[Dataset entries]
+--

/-- SCN registers computed from the fabric (R197, R199). -/
def State.readScn (s : State) (d off : Nat) : Option Word :=
  let c := s.selOf d (page .scn 0 + 0x4C)
  match off with
  | 0x40 => some (BitVec.ofNat 32 ((if s.power.is1024 then 1024 else 2048) * 2 ^ 16 + 0x80 * 2 ^ 8 + 0x10))
  | 0x44 => some (BitVec.ofNat 32 (s.afterTest s.healthy * 2 ^ 16 + s.kLimit * 2 ^ 8 + s.get Reg.SCN.STAT.LOST * 4 +
      s.get Reg.SCN.STAT.DEGRADED * 2 + (if s.scanning then 1 else 0)))
  | 0x50 => some (BitVec.ofNat 32 ((s.coach c).cause * 2 ^ 16 + s.coachOcc c * 2 ^ 8 + (s.coach c).state))
  | 0x54 => some (sat32 (s.coach c).ce)
  | 0x64 => some (BitVec.ofNat 32 (sortNat ((s.fabric.carr.filter (fun e => e.2.role == 1 && s.isSingle e.2.handle)).map
      (fun e => e.2.handle))).length)
  | 0x74 => some (BitVec.ofNat 32 ((if (s.door d).overflow then 2 ^ 13 else 0) +
      (sortNat ((s.door d).slotStage.map (fun e => e.1 / 8))).length))
  | _ =>
    if 0x100 ≤ off ∧ off < 0x200 then
      some (BitVec.ofNat 32 ((List.range 32).foldl (fun m b =>
        let st := (s.coach ((off - 0x100) / 4 * 32 + b)).state
        if 2 ≤ st then m + 2 ^ b else m) 0))
    else none

/-- HANDLE_LOC of a carriage with one of some roles. -/
def State.handleLoc (s : State) (h : Nat) (role : Nat → Bool) : Word :=
  match s.carriageWith h role with
  | some (a, c) => BitVec.ofNat 32 (2 ^ 31 + c.role * 2 ^ 29 + a)
  | none => 0

/-- PLC registers computed from the fabric (R190, R197). -/
def State.readPlc (s : State) (d off : Nat) : Option Word :=
  match off with
  | 0x48 => some (count18 (s.afterTest (s.freeAt 0)))
  | 0x4C => some (count18 (s.afterTest (s.freeAt 1)))
  | 0x50 => some (count18 (s.afterTest (s.freeAt 2)))
  | 0x54 => some (count18 (s.afterTest s.protRoom))
  | 0x58 => some (count18 s.occupied)
  | 0x5C => some (BitVec.ofNat 32 s.fabric.moves.length)
  | 0x70 => some (BitVec.ofNat 32 s.fabric.recreate.length)
  | 0x7C => some (s.handleLoc (s.selOf d (page .plc 0 + 0x78)) (fun r => r == 1 || r == 3))
  | _ => none

/-- A round trip as DLY_P and DLY_Q show it. -/
def delayWord : Option Nat → Word
  | some x => BitVec.ofNat 32 (2 ^ 31 + x % 2 ^ 23)
  | none => 0

/-- LNK registers of the node that door d has selected, and the queues (R215, R229, R218). -/
def State.readLnk (s : State) (d n off : Nat) : Option Word :=
  let x := (s.link n).nodes.get (fun _ => LNode.reset) (s.selOf d (page .lnk n + 0x5C))
  match off with
  | 0x60 => some (delayWord x.dP)
  | 0x64 => some (delayWord x.dQ)
  | 0x68 => some (BitVec.ofNat 32 (x.faults * 2 ^ 8 + x.nstate))
  | 0x74 => some (BitVec.ofNat 32 ((s.link n).sample.length * 2 ^ 16 + (s.link n).deadline.length))
  | _ => none

/-- DRV registers computed from the stage (R239, R245). -/
def State.readDrv (s : State) (n off : Nat) : Option Word :=
  match off with
  | 0x5C => some (Word.withBits (s.reg (page .drv n + 0x5C)) 9 6 ((s.drive n).passes.filter (fun p => p.taken)).length)
  | 0x64 => some (sat32 (s.dutyUsed n s.now))
  | 0x68 => some (sat32 (s.dutyBudget n))
  | _ => none

/-- ADC STAT with the depth of the urgent queue. -/
def State.readAdc (s : State) (n off : Nat) : Option Word :=
  match off with
  | 0x64 => some (Word.withBits (s.reg (page .adc n + 0x64)) 15 12 (s.unit n).urgent.length)
  | _ => none

/-- IRQ registers of the source and group that door d has selected (R305, R323). -/
def State.readIrq (s : State) (d off : Nat) : Option Word :=
  let k := s.selOf d (page .irq 0 + 0x40)
  let g := s.grp (s.selOf d (page .irq 0 + 0x54))
  match off with
  | 0x44 => some (if sourceExists k then (s.src k).cfg else 0)
  | 0x48 => some (s.srcStat k)
  | 0x58 => some (g.newCfg.getD g.cfg)
  | 0x5C => some (g.newTime.getD g.time)
  | 0x60 => some (s.grpStat (s.selOf d (page .irq 0 + 0x54)))
  | 0x64 => some s.pendCnt
  | _ => none

/-- EVT LINE_STAT of the line that door d has selected. -/
def State.readEvt (s : State) (d off : Nat) : Option Word :=
  match off with
  | 0x304 =>
    let x := s.selOf d (page .evt 0 + 0x300)
    let l := s.line x
    some (BitVec.ofNat 32 ((if s.hostTimed x then 2 ^ 31 else 0) + (if l.boundary then 2 ^ 30 else 0) +
      (min 255 (s.routes.filter (fun r => r.2 == x)).length) * 2 ^ 16 + min 0xFFFF l.edges))
  | _ => none

/-- The log entry that door d has selected. -/
def State.logSel (s : State) (d : Nat) : Option LogEntry := s.flt.log.find (s.selOf d (page .flt 0 + 0x48))

/-- FLT LOG_INFO. -/
def State.readFlt (s : State) (d off : Nat) : Option Word :=
  match off with
  | 0x4C =>
    (match s.logSel d with
     | some e => some (BitVec.ofNat 32 (e.cause % 256 * 2 ^ 24 + e.block % 256 * 2 ^ 16 + e.num % 256 * 2 ^ 8 + e.action % 4 * 2 ^ 6 + 1))
     | none => some 0)
  | _ => none

/-- Two entries of a correction table as a CORR register shows them. -/
def corrPair (t : Sparse Int) (k : Nat) : Word :=
  BitVec.ofNat 32 (unsigned 10 (t.get (fun _ => 0) (k + 1)) * 2 ^ 16 + unsigned 10 (t.get (fun _ => 0) k))

/-- A register of the ring window (R131). -/
def State.ringReg (s : State) (n e part : Nat) : Word :=
  match (s.tracker n).ring.find e with
  | none => 0
  | some r =>
    (match part with
     | 0 => BitVec.ofNat 32 (r.ts / 128)
     | 1 => BitVec.ofNat 32 (r.ts / 128 / 2 ^ 32)
     | 2 => if r.discard then 0 else BitVec.ofNat 32 r.period
     | _ => BitVec.ofNat 32 (2 ^ 23 + (if r.gap then 2 ^ 22 else 0) + (if r.discard then 2 ^ 21 else 0) + (if r.rev then 2 ^ 20 else 0) +
         r.ts % 128 * 2 ^ 10 + r.tooth % 1024))

/-- WHL registers: HOLD as the angle stands now, the correction window and the ring window of door d. -/
def State.readWhl (s : State) (d n off : Nat) : Option Word :=
  let p := page .whl n
  let tr := s.tracker n
  if off = 0x64 then
    let hold := match tr.pred with
      | some q => s.atHold n q s.now
      | none => false
    some (Word.withBits (s.reg (p + 0x64)) 6 6 (if hold then 1 else 0))
  else if 0x400 ≤ off ∧ off < 0x800 then
    let sel := s.selOf d (p + 0x60)
    some (corrPair (if sel / 2 = 1 then tr.corrSh else tr.corrFg) (sel % 2 * 512 + (off - 0x400) / 4 * 2))
  else if 0x800 ≤ off then some (s.ringReg n (s.selOf d (p + 0xA4) * 128 + (off - 0x800) / 16) (off / 4 % 4))
  else none

/-- PRF registers that show the fuses. -/
def State.readPrf (s : State) (off : Nat) : Option Word :=
  if off = 0x8C then some (BitVec.ofNat 32 ((if s.power.keyBurnt then 2 else 0) + (if s.power.sigReq then 1 else 0)))
  else if 0x90 ≤ off ∧ off < 0xB0 ∧ s.power.keyBurnt then some (s.power.keyHash.getD ((off - 0x90) / 4) 0)
  else none

/-- DOR registers: the door's compartment and number. -/
def State.readDor (s : State) (n off : Nat) : Option Word :=
  match off with
  | 0x40 => some (BitVec.ofNat 32 (s.comp n * 2 ^ 4 + n))
  | _ => none

/-- The computed value of a register beside the head, where it has one. -/
def State.computed (s : State) (d : Nat) (b : Block) (n off : Nat) : Option Word :=
  match b with
  | .glb => if off = 0x40 then some (BitVec.ofNat 32 Config.stepping.toNat) else none
  | .clk => s.readClk off
  | .prf => s.readPrf off
  | .flt => s.readFlt d off
  | .whl => s.readWhl d n off
  | .scn => s.readScn d off
  | .plc => s.readPlc d off
  | .lnk => s.readLnk d n off
  | .drv => s.readDrv n off
  | .adc => s.readAdc n off
  | .irq => s.readIrq d off
  | .irqd => if off = 0x60 then some (s.doorIrqStat n) else none
  | .evt => s.readEvt d off
  | .dor => s.readDor n off
  | .pwr | .inp | .recorder | .mem | .stg | .tmr | .dma => none

/-- What a dword of BAR0 reads as at door d, without the side effects of the read (R285, R287). -/
def State.readReg (s : State) (d addr : Nat) : Word :=
  if 0xF00000 ≤ addr ∧ addr < 0xF04000 then (s.door d).msixWord ((addr - 0xF00000) / 4)
  else if 0xF04000 ≤ addr ∧ addr < 0xF04080 then s.pbaWord d ((addr - 0xF04000) / 4)
  else
    match pageOf addr with
    | none => 0
    | some (b, n) =>
      let off := addr % 0x1000
      if off < 0x40 then s.readHead d b n off
      else if (snapOffsets b).contains off then (if b = .dor ∧ n ≠ d then 0 else s.snapOf d addr)
      else if (selOffsets b).contains off then (s.door d).sel.get (fun _ => 0) addr
      else
        match s.computed d b n off with
        | some v => v
        | none => if (regRow addr).isSome then s.reg addr else 0

/-- What a dword of BAR2 reads as (R140, R201): a slot word, W7 being the result, or four endpoint bytes. -/
def State.readBar2 (s : State) (off : Nat) : Word :=
  match bar2At off with
  | .slotWord h k =>
    if k = 0 then s.slotW0 h
    else if k = 7 then
      let x := s.slotSeen h
      BitVec.ofNat 32 (x.flags % 256 * 2 ^ 24 + x.rev8 % 256 * 2 ^ 16 + x.passCnt % 65536)
    else (s.slotSeen h).word k
  | .eptBytes a => BitVec.ofNat 32 ((List.range 4).foldl (fun m i => m + (s.eptByte (a + i)).toNat % 256 * 256 ^ i) 0)
  | .hole => 0

/-! ### Reads with side effects -/

/-- Low and high word of a number. -/
def lowHigh (lo hi v : Nat) : List (Nat × Word) := [(lo, BitVec.ofNat 32 v), (hi, BitVec.ofNat 32 (v / 2 ^ 32))]

/-- The instant a pair of captured registers and a sub-tick show. -/
def instantRegs (lo hi sub t : Nat) : List (Nat × Word) := lowHigh lo hi (t / 128) ++ [(sub, BitVec.ofNat 32 (t % 128))]

/-- The angle of wheel w at sub-tick st, and the registers that a read of it captures (R139): the reset value 0 until an angle has
been known; after it has been lost, the value that no rule states is free. -/
def State.angleRead (s : State) (d w st : Nat) : State :=
  let p := page .whl w
  let tr := s.tracker w
  let r : Word × State :=
    match tr.pred with
    | some q => (BitVec.ofNat 32 (thetaOf (s.wRange w) q.rev (s.angleAt w q (s.now + st))), s)
    | none =>
      if !tr.angled then (0, s)
      else
        let x := s.drawWord
        (Word.withBits x.1 31 20 0, x.2)
  r.2.captures d r.1 ([(p + 0x70, BitVec.ofNat 32 tr.rev), (p + 0x78, BitVec.ofNat 32 tr.b)] ++
    lowHigh (p + 0x7C) (p + 0x80) (tr.lastTs / 128) ++
    [(p + 0x84, BitVec.ofNat 32 (tr.lastTs % 128 * 2 ^ 10 + tr.lastPos % 1024))])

+--

Task: Reproduce the entries above exactly, starting at their first line and finishing with the line that contains "s.get Reg.SCN.STAT.DEGRADED *".

Expected answer:
/-- SCN registers computed from the fabric (R197, R199). -/
def State.readScn (s : State) (d off : Nat) : Option Word :=
  let c := s.selOf d (page .scn 0 + 0x4C)
  match off with
  | 0x40 => some (BitVec.ofNat 32 ((if s.power.is1024 then 1024 else 2048) * 2 ^ 16 + 0x80 * 2 ^ 8 + 0x10))
  | 0x44 => some (BitVec.ofNat 32 (s.afterTest s.healthy * 2 ^ 16 + s.kLimit * 2 ^ 8 + s.get Reg.SCN.STAT.LOST * 4 +
      s.get Reg.SCN.STAT.DEGRADED * 2 + (if s.scanning then 1 else 0)))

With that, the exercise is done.